Keywords

1 Introduction

There are many methods for capturing a surgical area that includes multiple kinds of organs and/or several medical tools in an abdominal or laparoscopic surgery using different types of surgical operative procedures [1,2,3]. In the last year, we designed and constructed a prototype including one robot and one camera to capture a wider visible surgical area. The unique characteristic of this prototype is that the camera and robotic slider are connected to a surgical bed. By this connection, even though a surgeon controls the surgical bed rotationally or translationally, the relative position and orientation between the camera and surgical area are completely fixed, and therefore our proposed position, orientation, and shape transcription algorithms [4,5,6] can be directly used in real surgeries.

In this study, we extend the robotic mechanical system to eliminate many types of occlusion in a surgical area by a surgeon’s hand, head, and/or microscope. We use three types of depth image cameras: Kinect v1, Kinect v2, which were provided by Microsoft Co., and RealSense SR300 made by Intel Co. In this navigation study, we use multiple cameras numbering three or more. For this reason, we select the RealSense camera made by Intel Co. because of its small size. Multiple RealSense cameras can easily be placed at the top of the surgical area.

The Intel RealSense SR300 is based on the same principles as the PrimeSense technology used in the Microsoft Kinect v1. PrimeSense was recently purchased by Apple. The infrared structured light projector emits a structured pattern of infrared light, which is reflected back from the scene and detected by the infrared image sensor. The position of the reflected light pattern depends on the distance to the reflecting surface, determined through simple geometry. Hence, with bit of trigonometry, it is possible to reconstruct a three-dimensional (3D) scene. As shown in the explanation, a structured pattern of infrared light is projected to a target object (in our study, this is a human organ). If two or more cameras project structured patterns of infrared light simultaneously, corresponding confusion can occur, and thus, no depth images can be obtained by any of the cameras. To overcome this obstacle, we use multiple cameras whose depth images are controlled by time shearing to avoid any interference.
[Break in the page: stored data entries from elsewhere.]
-- ==== Sys2Proof/Laws/FramesService.lean ====
section
/-! SUPPORT. What the shared operations and the rows keep: start-up, management, remote traffic, routing, spares and the pair (Laws/Frames.lean says how to read a lemma). -/

set_option linter.unusedSimpArgs false

open Sys2Proof

namespace Sys2Proof.Machine

variable {P : State → Prop}

/-! ### Startup -/

theorem inReset_sat (s : State) (hK : Clo 0xfffff8 P) (hs0 : Sat P s) : Sat P (inReset s) :=
  hK s _ ⟨fun c e => by cases c <;> first | rfl | exact Bool.noConfusion e, fun _ => reset_wf⟩ hs0

theorem sampleStraps_sat (straps : BitVec 16) (s : State) (hK : Clo 0x40 P) (hs0 : Sat P s) :
    Sat P (sampleStraps straps s) := by
  unfold sampleStraps; (try dsimp only)
  repeat' (first | with_reducible assumption | ((with_reducible refine Clo.mono hK ?_); rfl)
                 | with_reducible intro _ | with_reducible apply modLands_sat)

theorem resetRise_sat (straps : BitVec 16) (s : State) (hK : Clo 0x60 P) (hs0 : Sat P s) :
    Sat P (resetRise straps s) := by
  unfold resetRise; (try dsimp only)
  repeat' (first | with_reducible assumption | ((with_reducible refine Clo.mono hK ?_); rfl)
                 | with_reducible intro _ | with_reducible apply modBoot_sat | with_reducible apply sampleStraps_sat
                 | with_reducible apply Sat_ite | split | (refine snd_sat (by with_reducible assumption) ?_)
                 | (refine some_sat (by with_reducible assumption) ?_)
                 | (refine some2_sat (by with_reducible assumption) ?_) | dsimp only)

theorem execResetNRise_sat (straps : BitVec 16) (s : State) (hK : Clo 0x60 P) (hs0 : Sat P s) :
    SatN P (execResetNRise straps s) := by
  unfold execResetNRise; (try dsimp only)
  repeat' (first | with_reducible assumption | ((with_reducible refine Clo.mono hK ?_); rfl)
                 | with_reducible intro _ | with_reducible apply onWf_sat | with_reducible apply resetRise_sat
                 | (simp only [SatN_next]))

theorem execResetNFall_sat (s : State) (hK : Clo 0xfffff8 P) (hs0 : Sat P s) : SatN P (execResetNFall s) := by
  unfold execResetNFall; (try dsimp only)
  repeat' (first | with_reducible assumption | ((with_reducible refine Clo.mono hK ?_); rfl)
                 | with_reducible intro _ | with_reducible apply inReset_sat | with_reducible apply onWf_sat
                 | (simp only [SatN_next]))

theorem trainStart_sat (s : State) (hK : Clo 0x40 P) (hs0 : Sat P s) : Sat P (trainStart s) := by
  unfold trainStart; (try dsimp only)
  repeat' (first | with_reducible assumption | ((with_reducible refine Clo.mono hK ?_); rfl)
                 | with_reducible intro _ | with_reducible apply modLands_sat | with_reducible apply Sat_ite
                 | split)

theorem execTrainPhaseStart_sat (s : State) (hK : Clo 0x40 P) (hs0 : Sat P s) : SatN P (execTrainPhaseStart s) := by
  unfold execTrainPhaseStart; (try dsimp only)
  repeat' (first | with_reducible assumption | ((with_reducible refine Clo.mono hK ?_); rfl)
                 | with_reducible intro _ | with_reducible apply onWf_sat | with_reducible apply trainStart_sat
                 | (simp only [SatN_next]))

theorem supplyGood_sat (rail : Nat) (straps : BitVec 16) (s : State) (hK : Clo 0xfffffc P) (hs0 : Sat P s) :
    Sat P (supplyGood rail straps s) := by
  unfold supplyGood; (try dsimp only)
  repeat' (first | with_reducible assumption | ((with_reducible refine Clo.mono hK ?_); rfl)
                 | with_reducible intro _ | with_reducible apply inReset_sat | with_reducible apply modBoot_sat
                 | with_reducible apply modPower_sat | with_reducible apply sampleStraps_sat
                 | with_reducible apply Sat_ite | split | (simp only [Sat_mk]; refine clo_time hK rfl (Sat_fold ?_))
                 | (refine snd_sat (by with_reducible assumption) ?_)
                 | (refine some_sat (by with_reducible assumption) ?_)
                 | (refine some2_sat (by with_reducible assumption) ?_) | dsimp only)

theorem execSupplyGood_sat (rail : Nat) (straps : BitVec 16) (s : State) (hK : Clo 0xfffffc P) (hs0 : Sat P s) :
    SatN P (execSupplyGood rail straps s) := by
  unfold execSupplyGood; (try dsimp only)
  repeat' (first | with_reducible assumption | ((with_reducible refine Clo.mono hK ?_); rfl)
                 | with_reducible intro _ | with_reducible apply onWf_sat | with_reducible apply supplyGood_sat
                 | (simp only [SatN_next]))

theorem loseContent_sat (rail : Nat) (s : State) (hK : Clo 0x13e00 P) (hs0 : Sat P s) : Sat P (loseContent rail s)
    := by
  unfold loseContent; (try dsimp only)
  repeat' (first | with_reducible assumption | ((with_reducible refine Clo.mono hK ?_); rfl)
                 | with_reducible intro _ | with_reducible apply Sat_ite | split
                 | (simp only [Sat_mk]; refine clo_tiles hK rfl (clo_ves hK rfl (clo_codebook hK rfl (clo_veNet hK rfl (clo_injectOut hK rfl (clo_mem hK rfl ?_ (Sat_fold ?_)))))))
                 | with_reducible apply SatO_map | with_reducible apply SatO_map2 | with_reducible apply SatO2_mapO
                 | with_reducible apply SatO2_map2
                 | (simp only [memsWf_iff] at *; simp_all only [wf_mwrite, wf_mzero, wf_nil, and_self, true_and, and_true]; done)
                 | exact wf_mwrite _ _ (tierMem_wf (by assumption) _)
                 | exact wf_mzero _ _ (tierMem_wf (by assumption) _)
                 | exact wf_mcopy _ _ _ _ (tierMem_wf (by assumption) _) | exact reset_wf)

theorem railReact_sat (rail recno : Nat) (s : State) (hK : Clo 0x46c37a P) (hs0 : Sat P s) :
    Sat P (railReact rail recno s) := by
  unfold railReact; (try dsimp only)
  repeat' (first | with_reducible assumption | ((with_reducible refine Clo.mono hK ?_); rfl)
                 | with_reducible intro _ | with_reducible apply Sat_foldl | with_reducible apply linkDown_sat
                 | with_reducible apply modLands_sat | with_reducible apply modTiers_sat
                 | with_reducible apply safeState_sat | with_reducible apply Sat_ite | split
                 | (refine snd_sat (by with_reducible assumption) ?_)
                 | (refine some_sat (by with_reducible assumption) ?_)
                 | (refine some2_sat (by with_reducible assumption) ?_) | dsimp only)

theorem railLoss_sat (rail : Nat) (s : State) (hK : Clo 0xfffffa P) (hs0 : Sat P s) : Sat P (railLoss rail s) := by
  unfold railLoss; (try dsimp only)
  repeat' (first | with_reducible assumption | ((with_reducible refine Clo.mono hK ?_); rfl)
                 | with_reducible intro _ | with_reducible apply inReset_sat | with_reducible apply loseContent_sat
                 | with_reducible apply modBoot_sat | with_reducible apply modPower_sat
                 | with_reducible apply railReact_sat | with_reducible apply recordFault_sat
                 | with_reducible apply Sat_ite | split | (refine snd_sat (by with_reducible assumption) ?_)
                 | (refine some_sat (by with_reducible assumption) ?_)
                 | (refine some2_sat (by with_reducible assumption) ?_) | dsimp only)

theorem execRailLoss_sat (rail : Nat) (s : State) (hK : Clo 0xfffffa P) (hs0 : Sat P s) :
    SatN P (execRailLoss rail s) := by
  unfold execRailLoss; (try dsimp only)
  repeat' (first | with_reducible assumption | ((with_reducible refine Clo.mono hK ?_); rfl)
                 | with_reducible intro _ | with_reducible apply onWf_sat | with_reducible apply railLoss_sat
                 | (simp only [SatN_next]))

theorem phaseEnd_sat (x : Phase) (needs : List Phase) (ok : State → Bool) (f : State → State) (s : State)
    (hK : Clo 0x20 P) (hf : ∀ x0, Sat P x0 → Sat P (f x0)) (hs0 : Sat P s) : Sat P (phaseEnd x needs ok f s) := by
  unfold phaseEnd; (try dsimp only)
  repeat' (first | with_reducible assumption | ((with_reducible refine Clo.mono hK ?_); rfl)
                 | with_reducible intro _ | with_reducible apply modBoot_sat | with_reducible apply hf
                 | with_reducible apply Sat_ite | split)

theorem startFail_sat (s : State) (hK : Clo 0x46c33a P) (hs0 : Sat P s) : Sat P (startFail s) := by
  unfold startFail; (try dsimp only)
  repeat' (first | with_reducible assumption | ((with_reducible refine Clo.mono hK ?_); rfl)
                 | with_reducible apply safeState_sat)

theorem selfTest_sat (romOk sramOk : Bool) (bad : List Nat) (s : State) (hK : Clo 0x46c33a P) (hs0 : Sat P s) :
    Sat P (selfTest romOk sramOk bad s) := by
  unfold selfTest; (try dsimp only)
  repeat' (first | with_reducible assumption | ((with_reducible refine Clo.mono hK ?_); rfl)
                 | with_reducible intro _ | with_reducible apply modBoot_sat | with_reducible apply startFail_sat
                 | with_reducible apply Sat_ite | split | (refine snd_sat (by with_reducible assumption) ?_)
                 | (refine some_sat (by with_reducible assumption) ?_)
                 | (refine some2_sat (by with_reducible assumption) ?_) | dsimp only)

theorem execStartupSelfTest_sat (romOk sramOk : Bool) (badCores : List Nat) (s : State) (hK : Clo 0x46c33a P) (hs0 :
    Sat P s) : SatN P (execStartupSelfTest romOk sramOk badCores s) := by
  unfold execStartupSelfTest; (try dsimp only)
  repeat' (first | with_reducible assumption | ((with_reducible refine Clo.mono hK ?_); rfl)
                 | with_reducible intro _ | with_reducible apply onWf_sat | with_reducible apply phaseEnd_sat
                 | with_reducible apply selfTest_sat | (simp only [SatN_next]))

theorem execStartupIdentity_sat (s : State) (hK : Clo 0x20 P) (hs0 : Sat P s) : SatN P (execStartupIdentity s) := by
  unfold execStartupIdentity; (try dsimp only)
  repeat' (first | with_reducible assumption | ((with_reducible refine Clo.mono hK ?_); rfl)
                 | with_reducible intro _ | with_reducible apply modBoot_sat | with_reducible apply onWf_sat
                 | with_reducible apply phaseEnd_sat | (simp only [SatN_next]))

theorem openPorts_sat (s : State) (hK : Clo 0x180000 P) (hs0 : Sat P s) : Sat P (openPorts s) := by
  unfold openPorts; (try dsimp only)
  repeat' (first | with_reducible assumption | ((with_reducible refine Clo.mono hK ?_); rfl)
                 | (simp only [Sat_mk]; refine clo_mgmtA hK rfl (clo_mgmtB hK rfl (Sat_fold ?_))))

theorem execStartupManagement_sat (s : State) (hK : Clo 0x180020 P) (hs0 : Sat P s) :
    SatN P (execStartupManagement s) := by
  unfold execStartupManagement; (try dsimp only)
  repeat' (first | with_reducible assumption | ((with_reducible refine Clo.mono hK ?_); rfl)
                 | with_reducible intro _ | with_reducible apply onWf_sat | with_reducible apply openPorts_sat
                 | with_reducible apply phaseEnd_sat | (simp only [SatN_next]))

theorem mapAll_sat (bad : List (Nat × Nat × Nat)) (s : State) (hK : Clo 0x200000 P) (hs0 : Sat P s) :
    Sat P (mapAll bad s).2 := by
  unfold mapAll; (try dsimp only)
  repeat' (first | with_reducible assumption | ((with_reducible refine Clo.mono hK ?_); rfl)
                 | with_reducible intro _ | with_reducible apply Sat_foldl | with_reducible apply markBad_sat
                 | with_reducible apply modSafety_sat | split | (refine snd_sat (by with_reducible assumption) ?_)
                 | (refine some_sat (by with_reducible assumption) ?_)
                 | (refine some2_sat (by with_reducible assumption) ?_) | with_reducible apply SatO_map
                 | with_reducible apply SatO_map2 | with_reducible apply SatO2_mapO
                 | with_reducible apply SatO2_map2 | with_reducible apply Sat_foldl2 | dsimp only)

theorem veFailed_sat (s : State) (b : Nat) (hK : Clo 0x200480 P) (hs0 : Sat P s) : Sat P (veFailed s b) := by
  unfold veFailed; (try dsimp only)
  repeat' (first | with_reducible assumption | ((with_reducible refine Clo.mono hK ?_); rfl)
                 | with_reducible intro _ | with_reducible apply markBad_sat | with_reducible apply modSafety_sat
                 | with_reducible apply modVe_sat | with_reducible apply Sat_ite | split
                 | (simp only [Sat_mk]; refine clo_tele hK rfl (Sat_fold ?_)))

theorem domains_sat (badSegs : List (Nat × Nat × Nat)) (badVes : List Nat) (badHelper : Bool) (s : State)
    (hK : Clo 0xe6c7ba P) (hs0 : Sat P s) : Sat P (domains badSegs badVes badHelper s) := by
  unfold domains; (try dsimp only)
  repeat' (first | with_reducible assumption | ((with_reducible refine Clo.mono hK ?_); rfl)
                 | with_reducible intro _ | with_reducible apply Sat_foldl | with_reducible apply mapAll_sat
                 | with_reducible apply modPower_sat | with_reducible apply startFail_sat
                 | with_reducible apply veFailed_sat | with_reducible apply Sat_ite | split
                 | (simp only [Sat_mk]; refine clo_ves hK rfl (Sat_fold ?_))
                 | (refine snd_sat (by with_reducible assumption) ?_)
                 | (refine some_sat (by with_reducible assumption) ?_)
                 | (refine some2_sat (by with_reducible assumption) ?_) | with_reducible apply SatO_map
                 | with_reducible apply SatO_map2 | with_reducible apply SatO2_mapO
                 | with_reducible apply SatO2_map2 | dsimp only)

theorem execStartupDomains_sat (badSegs : List (Nat × Nat × Nat)) (badVes : List Nat) (badHelper : Bool) (s : State)
    (hK : Clo 0xe6c7ba P) (hs0 : Sat P s) : SatN P (execStartupDomains badSegs badVes badHelper s) := by
  unfold execStartupDomains; (try dsimp only)
  repeat' (first | with_reducible assumption | ((with_reducible refine Clo.mono hK ?_); rfl)
                 | with_reducible intro _ | with_reducible apply domains_sat | with_reducible apply onWf_sat
                 | with_reducible apply phaseEnd_sat | (simp only [SatN_next]))

theorem retireListed_sat (s : State) (e : Nat × Nat × Nat) (hK : Clo 0x20038 P) (hs0 : Sat P s) :
    Sat P (retireListed s e) := by
  unfold retireListed; (try dsimp only)
  repeat' (first | with_reducible assumption | ((with_reducible refine Clo.mono hK ?_); rfl)
                 | with_reducible intro _ | with_reducible apply modBoot_sat | with_reducible apply setSlot_sat
                 | with_reducible apply tierEvent_sat | with_reducible apply Sat_ite | split
                 | (refine snd_sat (by with_reducible assumption) ?_)
                 | (refine some_sat (by with_reducible assumption) ?_)
                 | (refine some2_sat (by with_reducible assumption) ?_) | dsimp only)

theorem applyRetire_sat (s : State) (hK : Clo 0x20038 P) (hs0 : Sat P s) : Sat P (applyRetire s) := by
  unfold applyRetire; (try dsimp only)
  repeat' (first | with_reducible assumption | ((with_reducible refine Clo.mono hK ?_); rfl)
                 | with_reducible intro _ | with_reducible apply Sat_foldl | with_reducible apply retireListed_sat
                 | with_reducible apply Sat_ite | split)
Subsequently, we check whether three cameras with different positions and view axes are enough to exactly capture the operations of a doctor’s hand and head in several surgical scenes (in reality, a microscope during a brain microsurgery should be added). The RealSense is formed using three components: a conventional color CMOS image sensor camera, an infrared images sensor, and an infrared light projector (the main focus of this article). There is also an image processor. If the RealSense camera and surgical area are too close, our target organ becomes too wide in the RGB color image, IR image, and depth image. As a result, our target organ is frequently obstructed by a human hand or head during a normal surgery, and/or a microscope during a microsurgery. In these cases, translation and rotation movement, deformation, and incisions in the affected surgical parts during this period are overlooked. Consequently, they cannot be copied into the virtual liver using our motion and shape transcription algorithms [7,8,9]. To overcome this problem, we use two parallel robotic sliders—single axis robot RS 1 (straight type) made by MISUMI Co.—to climb up a ring of three RealSense cameras. The precise movement of the robotic slider has a repeat positioning accuracy of 0.01 mm. The other specifications are as follows: the maximum payload mass is 6 kg / 4 kg, the vertical stroke is 50–400 mm, the maximum speed is 600 mm/s, stepping motor specifications. Because two robotic sliders are simultaneously controlled in parallel by our computer program, if the camera is returned to previous positions, the same image is obtained at that position. In addition, the SR300 has a very effective object tracking software SDK (Software Development Kit) [11]. By using this SDK, the color, infrared, and depth images always automatically focus on a target organ, even though the cameras are moved by the robotic sliders. Therefore, in this paper, we evaluate whether or not the precision of the depth image is maintained without affecting the robot movements in several types of experiments, when we use this automatic object tracking software (Fig. 1).

Fig. 1.
figure 1

Our surgical measurement system with two robot sliders and three cameras.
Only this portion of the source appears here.